/-! ## Writing entries (R39, R42, R45, R47, R58) -/

/-- The hub answers mailboxes: the firmware serves them, or BOOT refuses what comes (R29). -/
def State.answers (s : State) : Bool := s.chip.phase == .boot || s.serves

/-- The entry written last comes off the mailbox's queue; a completion notice returns its slot, an unsolicited notice
loses its pin. -/
def entryWritten (m : Nat) (e : Entry) (s : State) : State :=
  let b := s.mb m
  let s := s.setMb m { b with waiting := b.waiting.drop 1 }
  match e.slot with
  | some n => returnSlot m n s
  | none =>
    if e.isNotice then
      { s with hcp := { s.hcp with log := s.hcp.log.map fun x =>
          if x.mb = m ∧ x.hubSeq = e.hubSeq then { x with pinWait := false } else x } }
    else s

/-- A UDP datagram as IP packets at a path MTU of 1,500 bytes, of at most `size` datagram bytes each (R44). -/
def fragments (size : Nat) : Nat → Bytes → List Bytes
  | 0, _ => []
  | n + 1, b => if b.isEmpty then [] else b.take size :: fragments size n (b.drop size)

/-- The UDP datagram of a frame, from port 47,104. -/
def udpDatagram (port checksum : Nat) (frame : Bytes) : Bytes :=
  be 2 47104 ++ be 2 port ++ be 2 (8 + frame.length) ++ be 2 checksum ++ frame

/-- Bytes of a datagram that travel in one IP packet: over IPv4 1,480 behind its header of 20; over IPv6 1,460 behind its
header of 40 where the datagram goes whole, else 1,448 behind a fragment header too. -/
def fragmentBytes (dst : Bytes) (len : Nat) : Nat := if dst.length = 4 then 1480 else if len ≤ 1460 then 1460 else 1448

/-- Sends a frame. The spec does not say what its UDP checksum is: a free value (log entry 92). -/
def sendDatagram (dst : Bytes) (port : Nat) (frame : Bytes) (s : State) : State :=
  let (d, s) := s.draw
  let u := udpDatagram port ((Config.freeWord d).toNat % 65536) frame
  s.emit (.datagram dst port (fragments (fragmentBytes dst u.length) 4 u))

/-- The front entry of mailbox m is written, where its path has room. -/
def writeEntry (m : Nat) (e : Entry) (s : State) : State :=
  if m < 8 then
    let b := s.mb m
    if b.session ≠ .opened ∨ !s.chip.pcieUp ∨ 64 ≤ (b.rspPi - b.rspCi).toNat then s
    else
      let s := (s.setMb m { b with rspPi := b.rspPi + 1 }).emit (.ringWrite m (b.rspPi.toNat % 64) e.frame)
      entryWritten m e (if b.irqEn then s.raiseMsix m else s)
  else if m = 8 then
    match (if e.isNotice then s.hcp.peer else s.hcp.replyTo.or s.hcp.peer) with
    | some (a, p) => entryWritten m e (sendDatagram a p e.frame s)
    | none => entryWritten m e s
  else if s.hcp.spiReady then s
  else entryWritten m e { s with hcp := { s.hcp with spiReady := true, spiRsp := memWrite [] 0 e.frame } }
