-- ==== Sys2Proof/Machine/ExecCompression.lean ====
section
/-! DEFINITION. The meanings of the commands of compression jobs and stream compressors (11): each one is its effect in the frame of `run`. -/

namespace Sys2Proof.Machine

/-- COMP_STREAM_CONFIG (R311). -/
def execCompStreamConfig (r : Req) (s : State) : Host.Outcome State Fault Refusal :=
  runReq opCompStreamConfig r s

/-- COMP_STREAM_STATUS (R324). -/
def execCompStreamStatus (r : Req) (s : State) : Host.Outcome State Fault Refusal :=
  runReq opCompStreamStatus r s

/-- COMP_JOB (R319). -/
def execCompJob (r : Req) (s : State) : Host.Outcome State Fault Refusal :=
  runReq opCompJob r s

/-- COMP_JOB_STATUS (R324). -/
def execCompJobStatus (r : Req) (s : State) : Host.Outcome State Fault Refusal :=
  runReq opCompJobStatus r s

/-- COMP_JOB_CANCEL (R320). -/
def execCompJobCancel (r : Req) (s : State) : Host.Outcome State Fault Refusal :=
  runReq opCompJobCancel r s

/-- JOB_START (R320). -/
def execJobStart (unit : Fin 3) (s : State) : Host.Outcome State Fault Refusal :=
  run (jobStart unit.val) s

/-- JOB_END (R320). -/
def execJobEnd (unit : Fin 3) (hostSrc : Bytes) (s : State) : Host.Outcome State Fault Refusal :=
  run (jobEnd unit.val hostSrc) s

/-- COMP_AUTO_EVAL (R313). -/
def execCompAutoEval (stream : Fin 1024) (s : State) : Host.Outcome State Fault Refusal :=
  run (compAutoEval stream.val) s

end Sys2Proof.Machine
end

Exercise details =>
From the listing above, collect every line that mentions the word "frame".

Written answer =>
/-- The UDP datagram of a frame, from port 47,104. -/
def udpDatagram (port checksum : Nat) (frame : Bytes) : Bytes :=
  be 2 47104 ++ be 2 port ++ be 2 (8 + frame.length) ++ be 2 checksum ++ frame
/-- Sends a frame. The spec does not say what its UDP checksum is: a free value (log entry 92). -/
def sendDatagram (dst : Bytes) (port : Nat) (frame : Bytes) (s : State) : State :=
  let u := udpDatagram port ((Config.freeWord d).toNat % 65536) frame
      let s := (s.setMb m { b with rspPi := b.rspPi + 1 }).emit (.ringWrite m (b.rspPi.toNat % 64) e.frame)
    | some (a, p) => entryWritten m e (sendDatagram a p e.frame s)
  else entryWritten m e { s with hcp := { s.hcp with spiReady := true, spiRsp := memWrite [] 0 e.frame } }
/-! DEFINITION. The meanings of the commands of compression jobs and stream compressors (11): each one is its effect in the frame of `run`. -/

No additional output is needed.